Misleading, possibly very.  The named person (David Friedman) does exist, but he’s a doctor of psychology, not psychiatry.  The level that JHU approves of him is unclear.  On his CV (PDF) he lists himself as “research associate”, “instructor”, and “faculty.”  None of these words are “professor”, which makes me think he was an adjunct and certainly didn’t have tenure.

Claim: Competing systems telling you to never think about the negative are idiotic.  True things are true (p8).  In particular The Secret is bullshit.

Seems legit.  “Make bad things approachable”  just seems like a better tactic than wishing really hard. I also enjoy watching different alt modalities fight with each other.

Claim: Meridians have been scientifically validated, they’re called Bonghan channels (p10).

False.  The official name of Bonghan channels is the primo-vascular system, and there’s minimal evidence it exists.  Given that it’s pretty hard to prove that there’s a link between them and meridians in any scientific sense.  But it’s established fact within the meridian community, so it’s at least well sourced bullshit.

 

A few more notes on The Tapping Solution.

As expected, Tapping Solution has failed the RCT test.  What about the model test?

Well, it’s a fairly vague model, and energy meridians can be used to power anything.  On the other hand it avoids my biggest complaint about heal-yourself-with-the-placebo-effect books, and also religion, certain parts of medicine, and psychology, which is that the solution to failure is often do the same thing harder.  Tapping by and large avoids that trap.  For actual physical problems you’re encouraged to see a doctor first, then tap, and if that doesn’t work see a doctor again.  If a particular tap isn’t working you’re given alternate prompts to try.  Additionally, tapping claims that often it will work so well you’ll forget you will ever upset about something, and the solution is not to hand over money to the nice man to keep the good vibes flowing, it’s to keep track of how upset you are at the beginning of the session.  That level of empiricism shouldn’t make a book stand out, but it does.  Tapping Solution, although not every book on EFT, is also pretty clear that you’re not imposing your will on the universe, you’re calming down so you can take better actions.

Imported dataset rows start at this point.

-- ==== Sys2Proof/Machine/State.lean ====
section
/-!
DEFINITION. The state of the module as plain data: the register file, the memories, the hidden state of every unit that the
spec names beside its registers, the queue of waiting commands, and the machine right after reset.
Registers: one sparse file by address; the reset value, fields and access types of every register stand in RegTable.lean.
-/
namespace Sys2Proof.Machine

/-- Why the machine stops. -/
inductive Fault where
  /-- No command raises it on any input (safe): the block answers an access it cannot serve with an error response (R280, R292), which is a next state. -/
  | unreachable
  deriving DecidableEq, Repr

/-- Why a command has no meaning. -/
inductive Refusal where
  /-- Raised by exec's arm of a command whose meaning is not written (safe: nothing can be proved about it). -/
  | notModelled (mnemonic : String)
  deriving DecidableEq, Repr

/-- The bus response of the last access the block served (R9, R14, R280, R284, R292, R411): error or not, whether an uncorrectable error made it,
and the data read. -/
structure Resp where
  err : Bool := false
  ue : Bool := false
  data : List Nat := []
  deriving DecidableEq, Repr

/-- An event posted to the recorder (R355, R357): its code, SOURCE word, DEVICE TIME stamp, payload bytes, whether it may merge
with a candidate record, and the clock it arrived in (R359). -/
structure RecEvent where
  code : Nat
  source : Nat
  stamp : Nat
  payload : List Nat
  merge : Bool
  arrived : Nat
  deriving DecidableEq, Repr

/-- A recorder record (R355) without its CRC, which is computed. -/
structure Record where
  seq : Nat := 0
  code : Nat := 0
  source : Nat := 0
  dt : Nat := 0
  hours : Nat := 0
  pcycle : Nat := 0
  rep : Nat := 0
  cont : Bool := false
  ringId : Nat := 0
  lastDelta : Nat := 0
  payload : List Nat := []
  deriving DecidableEq, Repr

/-- The ageing history and mirror's own copy of the counts (R360, R361, R364, R437); kept without supply. -/
structure AgeingHistory where
  empty : Bool := true
  hours : Nat := 0
  pcycle : Nat := 0
  evtTotal : Nat := 0
  nextSeq : Nat := 0
  clean : Bool := true
  /-- Units whose fence the service command has cleared, tested again at the next start (R354), by PFENCE bit, axis channels from 24 on. -/
  retest : List Nat := []
  deriving DecidableEq, Repr

/-- The recorder beside its registers: input queue, the count, first and last of the lost events, candidate set (SEQs, newest first), the ring's and the
mirror's records, the changes not yet mirrored with the time they are due from, the next SEQ, the clock of the last take, the clock from which the present
0.1 h of operation counts, and the clock at which the count has stopped (R364). -/
structure RecState where
  queue : List RecEvent := []
  lost : Nat := 0
  lostFirst : Option RecEvent := none
  lostLast : Option RecEvent := none
  cands : List Nat := []
  ring : Tab Record := []
  mirror : Tab Record := []
  badMirror : List Nat := []
  pendNew : List (Nat × Nat) := []
  pendRep : List (Nat × Nat) := []
  nextSeq : Nat := 0
  lastTake : Option Nat := none
  hist : AgeingHistory := {}
  nvPend : Option Nat := none
  hoursRef : Nat := 0
  hoursStop : Option Nat := some 0
  deriving DecidableEq, Repr

/-- A pass of the patrol scrubber: when it began and the blocks it has read (R283). -/
structure ScrubH where
  since : Nat := 0
  done : List Nat := []
  deriving DecidableEq, Repr

/-- The violations that a target logged in one clock: the clock, the highest master among them, and the master in the FIRST registers where
one of them filled these (R292). -/
structure VioH where
  at_ : Option Nat := none
  hi : Nat := 0
  first : Option Nat := none
  deriving DecidableEq, Repr

/-- A timebase beside its registers (R42, R43, R439, R440): the last update of the primary and of the fallback since each is
watched, the instant from which the source in use is watched, consecutive primary updates, the start of HOLD, the offset a
tachometer correction gave a source-3 timebase, whether the next update comes from a source that has just become active, whether the present
word is that of an update, the words of late (stamp, angle, speed) and the states of late (clock, state), newest first, that Babbitt may ask
for (R242, R246, R251). -/
structure TbH where
  primLast : Option Nat := none
  fbLast : Option Nat := none
  since : Nat := 0
  fbSince : Nat := 0
  consec : Nat := 0
  holdAt : Nat := 0
  ofs : Int := 0
  fresh : Bool := false
  live : Bool := false
  words : List (Nat × Int × Int) := []
  hist : List (Nat × Nat) := []
  deriving DecidableEq, Repr

/-- A schedule slot beside its registers: the clock at which it fires, whether that firing is late, the firings left of a counted
backlog, whether a backlog above 16 skips, a target waiting for the next prediction (R49), fired targets whose residual is due (R47),
and whether the slot was armed since its enable. -/
structure SlotH where
  due : Option Nat := none
  late : Bool := false
  left : Nat := 0
  skip : Bool := false
  newTarget : Option Nat := none
  resid : Option (Nat × Nat) := none
  deriving DecidableEq, Repr

/-- A tachometer input (R414): the filtered level, the last accepted pulse and the interval before it. -/
structure TachH where
  level : Bool := false
  last : Option Nat := none
  interval : Option Nat := none
  deriving DecidableEq, Repr
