/-! ### Outputs (R53 to R56, R65, R69, R71, R74, R133, R141, R142) -/

/-- A crossbar switch moves axis `n` (R76). -/
def State.pxbMoving (s : State) (n : Nat) : Bool :=
  (List.range 2).any fun sp => match Tab.get none s.pxbs sp with
    | some x => x.axis == n
    | none => false
/-- What the six outputs of an axis do (R71, R74, R141, R142): 0 inactive, 1 switching, 2 low sides on, 3 high sides on. Nothing is driven
before the first boundary. -/
def State.outMode (s : State) (n : Nat) : Nat :=
  if s.axSto n || s.pxbMoving n then 0
  else if s.axOn n then
    if (s.pw n).periods = 0 then 0 else
    match s.rd AX.CMT_STATUS.STATE n with
    | 1 => 0
    | 2 => 0
    | 3 => 2
    | _ => 1
  else match (s.pw n).asc with
    | 1 => 2
    | 2 => 3
    | _ => 0
/-- The counter of an axis that runs (R55): t up to TOP and 2 × TOP − t after it, t being the ticks since the boundary. -/
def State.pwmCounter (s : State) (n : Nat) : Nat :=
  let d := (s.pw n).drv
  let t := s.dtime - d.at_
  if t ≤ d.top then t else 2 * d.top - t

/-- The two sides of a phase at step `e` after the boundary, high and low (R56, R65): the side that turns off does so at the edge, the other one
turns on its dead time later. -/
def PhaseH.gates (p : PhaseH) (dtH dtL : Nat) (e : Int) : Bool × Bool :=
  match p.edges with
  | none => if p.full then (p.was || decide ((dtH : Int) ≤ e), false) else (false, !p.was || decide ((dtL : Int) ≤ e))
  | some (r, f) =>
    if e < r then (false, !p.was || decide ((dtL : Int) ≤ e))
    else if e < f then (decide (r + dtH ≤ e), false)
    else (false, decide (f + dtL ≤ e))
/-- The instants at which a side of a phase turns on in a period, in steps after the boundary, each with whether it is the high side. A low side
that conducts up to the boundary goes on and turns on no more. -/
def PhaseH.turnOns (p : PhaseH) (dtH dtL : Nat) : List (Int × Bool) :=
  let first : List (Int × Bool) := if p.was then [((dtL : Int), false)] else if p.lowOn then [] else [(0, false)]
  match p.edges with
  | none => if p.full then (if p.was then [] else [((dtH : Int), true)]) else first
  | some (r, f) => first ++ [(r + dtH, true), (f + dtL, false)]
/-- A period covers step `x` of DEVICE TIME. -/
def DriveH.covers (d : DriveH) (x : Int) : Bool :=
  d.top != 0 && decide (32 * (d.at_ : Int) ≤ x) && (match d.stop with
    | some c => decide (x < 32 * (c : Int))
    | none => true)
/-- Dead times of an axis in steps. -/
def State.dtHs (s : State) (n : Nat) : Nat := s.rd AX.PWM_DT.DT_HS n
def State.dtLs (s : State) (n : Nat) : Nat := s.rd AX.PWM_DT.DT_LS n
/-- The sides of phase `j` that the edges command at step `x` of DEVICE TIME, in the present or one of the two previous periods, without windows. The
longest window with the 32 ticks before it reaches no further back (R131, R135). -/
def State.commanded (s : State) (n j : Nat) (x : Int) : Bool × Bool :=
  let h := s.pw n
  let at_ (d : DriveH) : Bool × Bool := (d.phases.getD j {}).gates (s.dtHs n) (s.dtLs n) (x - 32 * d.at_)
  if h.drv.covers x then at_ h.drv
  else if h.prv.covers x && decide (x < 32 * (h.drv.at_ : Int)) then at_ h.prv
  else if h.pp.covers x && decide (x < 32 * (h.prv.at_ : Int)) then at_ h.pp
  else (false, false)
/-- The phase that listens at crossing `k` (R129). -/
def phaseOf (k : Nat) : Nat := [0, 2, 1, 0, 2, 1].getD k 0
/-- A listening window of `phase` from `o` to `c` keeps a side with dead time `dt` of phase `j` off at step `x`: from its opening to the later of its
close and the dead time, in whole ticks, after its opening (R133). -/
def windowBlocks (phase o c j dt : Nat) (x : Int) : Bool :=
  phase == j && decide (32 * (o : Int) ≤ x) && decide (x < 32 * ((max c (o + (dt + 31) / 32) : Nat) : Int))
/-- A window, open or the last one that was, keeps a side of phase `j` off at step `x`. -/
def State.windowOff (s : State) (n j dt : Nat) (x : Int) : Bool :=
  (match (s.cm n).win with
    | some w => w.isOpen && windowBlocks (phaseOf w.k) w.tOpen w.tClose j dt x
    | none => false) ||
  (match (s.cm n).lastWin with
    | some (p, o, c) => windowBlocks p o c j dt x
    | none => false)
/-- The sides of phase `j` as the edges and the listening windows leave them at step `x`. -/
def State.driven (s : State) (n j : Nat) (x : Int) : Bool × Bool :=
  let g := s.commanded n j x
  (g.1 && !(s.windowOff n j (s.dtHs n) x), g.2 && !(s.windowOff n j (s.dtLs n) x))
/-- The high and the low side of phase `j` are active at step `x` of DEVICE TIME, in the present mode of the outputs. -/
def State.sides (s : State) (n j : Nat) (x : Int) : Bool × Bool :=
  match s.outMode n with
  | 0 => (false, false)
  | 1 => s.driven n j x
  | 2 => (false, decide (32 * ((s.pw n).sideAt : Int) + s.dtLs n ≤ x))
  | _ => (decide (32 * ((s.pw n).sideAt : Int) + s.dtHs n ≤ x), false)
/-- The level of an output ball at step `x` (R53, R54): none while it is high-impedance; the strapped inactive level, or its complement while the
side is active. -/
def State.ball (s : State) (n j : Nat) (high : Bool) (x : Int) : Option Bool :=
  if s.pwr.hiZ then none
  else
    let idle := s.flag (if high then PWR.STRAPS.PWMSAFE_H else PWR.STRAPS.PWMSAFE_L)
    let on := if high then (s.sides n j x).1 else (s.sides n j x).2
    some (idle != on)

/-- A start holds the outputs off the edges at clock `c` (R141, R142). -/
def PwmH.holds (h : PwmH) (c : Nat) : Bool :=
  match h.hold with
  | some (a, none) => decide (a ≤ c)
  | some (a, some b) => decide (a ≤ c ∧ c < b)
  | none => false
/-- The clock at which the edges took the outputs back, where a side then turned on. -/
def State.holdOns (s : State) (n : Nat) : List Nat :=
  match (s.pw n).hold with
  | some (_, some b) => if [0, 1, 2].any fun j => let g := s.driven n j (32 * b); g.1 || g.2 then [b] else []
  | _ => []
/-- The clocks at which an output of the axis turned on in a period. -/
def State.driveOns (s : State) (n : Nat) (d : DriveH) : List Nat :=
  if d.top = 0 then [] else
  ([0, 1, 2].flatMap fun j => ((d.phases.getD j {}).turnOns (s.dtHs n) (s.dtLs n)).filterMap fun t =>
    let x := 32 * (d.at_ : Int) + t.1
    let g := s.driven n j x
    if d.covers x && (if t.2 then g.1 else g.2) && !((s.pw n).holds (x / 32).toNat) then some (x / 32).toNat else none)
/-- The clocks at which a side of the last window's phase turned on after it (R133). -/
def State.windowOns (s : State) (n : Nat) : List Nat :=
  match (s.cm n).lastWin with
  | some (p, o, c) =>
    let h := max c (o + (s.dtHs n + 31) / 32)
    let l := max c (o + (s.dtLs n + 31) / 32)
    (if (s.driven n p (32 * h)).1 then [h] else []) ++ (if (s.driven n p (32 * l)).2 then [l] else [])
  | none => []
/-- The latest turn-ons of any of the axis's six outputs (R70). -/
def State.turnOns (s : State) (n : Nat) : List Nat :=
  let h := s.pw n
  let side := match s.outMode n with
    | 2 => [h.sideAt + s.dtLs n / 32]
    | 3 => [h.sideAt + s.dtHs n / 32]
    | _ => []
  s.driveOns n h.drv ++ s.driveOns n h.prv ++ s.holdOns n ++ s.windowOns n ++ side

/-- A state of CMT_STATUS in which the edges do not drive the outputs: LISTEN, WAIT and BRAKE (R141, R142). -/
def cmtHolds (st : Nat) : Bool := decide (1 ≤ st ∧ st ≤ 3)
/-- A start goes into a state of CMT_STATUS: the outputs are held off the edges from this clock, or follow them again. -/
def State.cmtState (s : State) (n st : Nat) : State :=
  let was := cmtHolds (s.rd AX.CMT_STATUS.STATE n)
  let now := s.dtime
  let s := s.wr AX.CMT_STATUS.STATE st n
  if was == cmtHolds st then s
  else s.updPw n fun h => { h with hold := if was then h.hold.map fun x => (x.1, some now) else some (now, none) }
/-- A start in progress ends with a RESULT; the recorder holds RESULT and the measured speed (R140). -/
def State.startEnd (s : State) (n result : Nat) : State :=
  let s := (s.cmtState n 0).wr AX.CMT_STATUS.RESULT result n
  let s := s.updCm n fun h => { h with cross := [], waitEnd := none, brakes := 0, good := [], handed := false, abort := false }
  s.emit 0x0301 (srcAxis n) ([result, 0, 0, 0] ++ le 4 (s.rd AX.CMT_MEAS_SPD.VALUE n))
/-- A planned or open window is abandoned without a count (R132). -/
def State.windowDrop (s : State) (n : Nat) : State :=
  match (s.cm n).win with
  | none => s
  | some w =>
    (s.updCm n fun h => { h with win := none, lastClose := if w.isOpen then some s.dtime else h.lastClose,
                                 lastWin := if w.isOpen then some (phaseOf w.k, w.tOpen, s.dtime) else h.lastWin }).clear AX.CMT_STATUS.WINDOW n

/-- EN of an axis clears (R71, R74, R75, R110, R132, R145): no further boundary, no step in progress, no window, a start aborted with
`result`; the outputs go to the strapped inactive level, or to a short circuit `asc` (1 low, 2 high). With PD_AUTO the current
converters power down (R102). -/
def State.axisOff (s : State) (n asc result : Nat) : State :=
  let now := s.dtime
  let s := s.clear AX.PWM_CTRL.EN n
  let s := s.updPw n fun h => { h with nextB := none, capDone := false, cap := none, asc := asc, sideAt := if h.asc = asc then h.sideAt else now,
                                       drv := { h.drv with stop := some (h.drv.stop.getD now) },
                                       awake := h.awake && !(s.flag AX.ADC_CTRL.PD_AUTO n),
                                       wakeAt := if s.flag AX.ADC_CTRL.PD_AUTO n then none else h.wakeAt }
  let s := s.updFo n fun h => { h with step := none, fresh := true }
  let s := s.windowDrop n
  if s.rd AX.CMT_STATUS.STATE n = 0 then s else s.startEnd n result
/-- RESULT = ABORTED (R145). -/
def resAborted : Nat := 9

/-! ### Safe torque-off -/

/-- STO acts on an axis: EN cleared, outputs inactive, any short circuit ended, the release withdrawn, its timebase without its
observer (R71, R74, R311, R315, R42). -/
def State.axisSto (s : State) (n : Nat) : State :=
  let s := s.axisOff n 0 resAborted
  let s := s.updPw n fun h => { h with released := false, heldAct := none, heldBus := false, heldSto := none }
  let s := s.updSx n fun h => { h with ss1 := none }
  (s.wr AX.SAF_STATUS.STATE 0 n).tbAxisLost n
/-- A group is released while any of its axes is (R310). -/
def State.groupReleased (s : State) (g : Nat) : Bool := (s.axesOf g).any fun n => (s.pw n).released
/-- The clock of each group's last change of an output, after the groups' levels `old` have become `new`. -/
def changedAt (old new now : Nat) (m : Tab Nat) : Tab Nat := groups.foldl (fun m g => if bit old g = bit new g then m else Tab.put 0 m g now) m
/-- The commanded levels of the STO outputs: high while the group is released, outside a test pulse; channel B low without heartbeat or
with a bad clock (R310, R313). -/
def State.stoOutputs (s : State) : State :=
  let rel := groups.foldl (fun m g => setBit m g (s.groupReleased g && !(s.stoActive g))) 0
  let h := s.saf
  let a := rel - (rel &&& h.pulseA)
  let b := if h.clockBad || h.hbLost then 0 else rel - (rel &&& h.pulseB)
  { s with saf := { h with outA := a, outB := b, aAt := changedAt h.outA a s.dtime h.aAt, bAt := changedAt h.outB b s.dtime h.bAt } }
/-- The STO of each group of `gs` that is not active yet becomes active: the request is registered, EN of the group's axes cleared, the
group latched (R311, R312, R315). `code` is the fault code, or 0, that the recorder event gives. -/
def State.stoSet (s : State) (code : Nat) (gs : List Nat) : State :=
  let new := gs.filter fun g => !(s.stoActive g)
  let s := if new = [] then s else s.twinSend pkSafety (Config.linkBytes pkSafety (1 :: new))
  let s := s.forEach new fun s g =>
    let s := s.emit 0x0A02 (srcGroup g) [code]
    let s := (s.wrBit SAF.GROUP_STATE.LOW g true).wrBit SAF.GROUP_STATE.HIGH g true
    s.forEach (s.axesOf g) fun s n => s.axisSto n
  s.stoOutputs
/-- The causes of STO are formed again (R311); an axis of no group with an STO reaction is held off by itself. -/
def State.stoEval (s : State) (code : Nat) : State :=
  let s := s.forEach axes fun s n => if (s.sx n).react == 4 && 16 ≤ s.groupOfAxis n && s.axOn n then s.axisSto n else s
  s.stoSet code (groups.filter fun g => s.stoCause g)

I don’t want to write out instructions for tapping because I believe the process of reading a book adds a lot of value over a quick run through (the same way doing yoga is better for you than waving a magic wand and becoming more flexible).  But to help you decide if even starting the book is worth your time, here are some genres of problems I think tapping is most appropriate for:

  • Somaticizations, especially back pain.
  • Emotions you find too overwhelming to deal with, especially anxiety.
  • Legit life problems that are just too big to deal with all at once and need to be broken into bite size pieces.

Model

Simplicity: very low.  “Magical energy currents” sounds simple in that you can explain it quickly, but it takes a very long time to explain what things it can’t do and why.

Explanation quality: poor.  Merdians can power anything.

Explicit predictions: okay. You have to make your own explicit predictions, but the book very much encourages you to do so.

Acknowledging limitations: mixed.

Relative to other heal-yourself-with-the-placebo-effect systems, The Tapping Solution is modest in its claims about what your mind can do.  It goes out of its way to establish that the mind-body connection is in fact a connection, it doesn’t mean your body is a hallucination you can will into whatever form you want.

GemasAugust2015.png
Lesbian space rocks whose bodies are solid holograms  are not representative study subjects.

And then on the next page there’s a story of how a woman cured her lung cancer with EFT.  So it’s not amazing on this axis.

Measurability: extremely good.  This is where EFT really shines.  They claim it’s such a good technique you will forget you ever had a problem, and encourage you to keep track so you won’t forget.

 

Empirics

I’m deliberately not giving a lot of details on how to do it yourself, because I think there might be value to going through the book beyond the technique.

I taught this technique to five people, one of whom had a good response to it. Counting myself, that’s 1/3 successes, which is not great. But it’s cheap enough and has high enough potential I still recommend trying it.